AI chatbots everywhere
Another major language model developer, Anthropic, also unveiled an AI chatbot called Claude on Tuesday. The company, which counts Google as an investor, opened a waiting list for Claude.
“Claude is capable of a wide range of conversational and word processing tasks while maintaining a high degree of reliability and predictability,” Anthropic said in a blog post. “Claude can help with use cases including summarizing, searching, creative and collaborative writing, Q&A, coding and more.”
It is one of a growing crowd. The Chinese search and technology giant Baidu is working on a chatbot called Ernie Bot. Meta, parent of Facebook and Instagram, consolidated its AI business into a larger team and plans to build more generative AI into its products. Even Snapchat is getting into the game with a GPT-based chatbot called My AI.

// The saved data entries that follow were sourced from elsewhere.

-- ==== Sys2Proof/Word.lean ====
section
/-! DEFINITION. The word types of the ZC40 (R4, R5), their plainest arithmetic, and the one table type that holds
every numbered set of units. -/

namespace Sys2Proof

/-- One byte. -/
abbrev Byte := BitVec 8
/-- A 16-bit field or register. -/
abbrev U16 := BitVec 16
/-- A 32-bit field or register. -/
abbrev U32 := BitVec 32
/-- A 64-bit field or register. -/
abbrev U64 := BitVec 64
/-- A 40-bit physical address (R139). -/
abbrev A40 := BitVec 40

/-- A saturating counter goes up by one and stays at all ones. -/
def satInc {w : Nat} (x : BitVec w) : BitVec w :=
  if x = BitVec.allOnes w then x else x + 1

/-- A saturating counter goes up by `n`. -/
def satAdd {w : Nat} (x : BitVec w) (n : Nat) : BitVec w :=
  if x.toNat + n < 2 ^ w then BitVec.ofNat w (x.toNat + n) else BitVec.allOnes w

/-- A mask with bit `i` alone. -/
def bitOf (w i : Nat) : BitVec w := BitVec.ofNat w (2 ^ i)

/-- A mask with bit `i` set to `b` and every other bit kept. -/
def putBit {w : Nat} (m : BitVec w) (i : Nat) (b : Bool) : BitVec w :=
  if b then m ||| bitOf w i else m &&& ~~~(bitOf w i)

/-- Bit `i` of a word of any width, placed at bit `k` of a 32-bit word. -/
def flagAt (b : Bool) (k : Nat) : U32 := if b then BitVec.ofNat 32 (2 ^ k) else 0

/-- A field value placed at bit `k` of a 32-bit word. -/
def fieldAt {w : Nat} (x : BitVec w) (k : Nat) : U32 := BitVec.ofNat 32 (x.toNat * 2 ^ k)

/-- The low 32-bit word of a 64-bit register (R4). -/
def lo32 (x : U64) : U32 := x.truncate 32
/-- The high 32-bit word of a 64-bit register (R4). -/
def hi32 (x : U64) : U32 := (x >>> 32).truncate 32

/-- A number as `n` bytes, least significant first (R4). -/
def leBytes : Nat → Nat → List Byte
  | 0, _ => []
  | n + 1, v => BitVec.ofNat 8 v :: leBytes n (v / 256)

/-- The number that bytes spell, least significant first (R4). -/
def leNat : List Byte → Nat
  | [] => 0
  | b :: bs => b.toNat + 256 * leNat bs

/-- A numbered set of units: the units that differ from their reset record, by number, numbers strictly rising.
A unit that is not listed holds its reset record. -/
abbrev Tab (α : Type) := List (Nat × α)

/-- Unit `i`, or what an unlisted unit holds. -/
def Tab.get {α : Type} (t : Tab α) (i : Nat) (d : α) : α :=
  match t with
  | [] => d
  | (j, a) :: r => if j = i then a else Tab.get r i d

/-- Whether unit `i` is listed. -/
def Tab.has {α : Type} (t : Tab α) (i : Nat) : Bool :=
  match t with
  | [] => false
  | (j, _) :: r => if j = i then true else Tab.has r i

/-- The table without unit `i`. -/
def Tab.drop {α : Type} (t : Tab α) (i : Nat) : Tab α :=
  match t with
  | [] => []
  | (j, a) :: r => if j = i then Tab.drop r i else (j, a) :: Tab.drop r i

/-- Put a pair before the first larger number. -/
def Tab.place {α : Type} (t : Tab α) (i : Nat) (a : α) : Tab α :=
  match t with
  | [] => [(i, a)]
  | (j, b) :: r => if i < j then (i, a) :: (j, b) :: r else (j, b) :: Tab.place r i a

/-- Set unit `i`. -/
def Tab.put {α : Type} (t : Tab α) (i : Nat) (a : α) : Tab α := Tab.place (Tab.drop t i) i a

/-- Set unit `i`, where a unit that holds its default is not listed. -/
def Tab.putD {α : Type} [DecidableEq α] (t : Tab α) (i : Nat) (d a : α) : Tab α :=
  if a = d then Tab.drop t i else Tab.put t i a

/-- Change unit `i` by `f`. -/
def Tab.upd {α : Type} (t : Tab α) (i : Nat) (d : α) (f : α → α) : Tab α := Tab.put t i (f (Tab.get t i d))

/-- Change every unit of `0 … n-1` by `f`. -/
def Tab.updRange {α : Type} (t : Tab α) (n : Nat) (d : Nat → α) (f : Nat → α → α) : Tab α :=
  (List.range n).foldl (fun t i => Tab.put t i (f i (Tab.get t i (d i)))) t

/-- The numbers rise strictly: the canonical form of a table. -/
abbrev Tab.Sorted {α : Type} (t : Tab α) : Prop := t.Pairwise (fun a b => a.1 < b.1)

end Sys2Proof
end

Expect more improvements in the future.
“We’ve had the first tutorial of GPT-4 done for a while, but it’s taken us a long time and a lot of work to feel ready to release it,” Altman tweeted. “We hope you like it, and we greatly appreciate your feedback on its shortcomings.”
Editor’s note: CNET uses an AI engine to create some personal finance explanations that are edited and fact-checked by our editors. For more, see this post.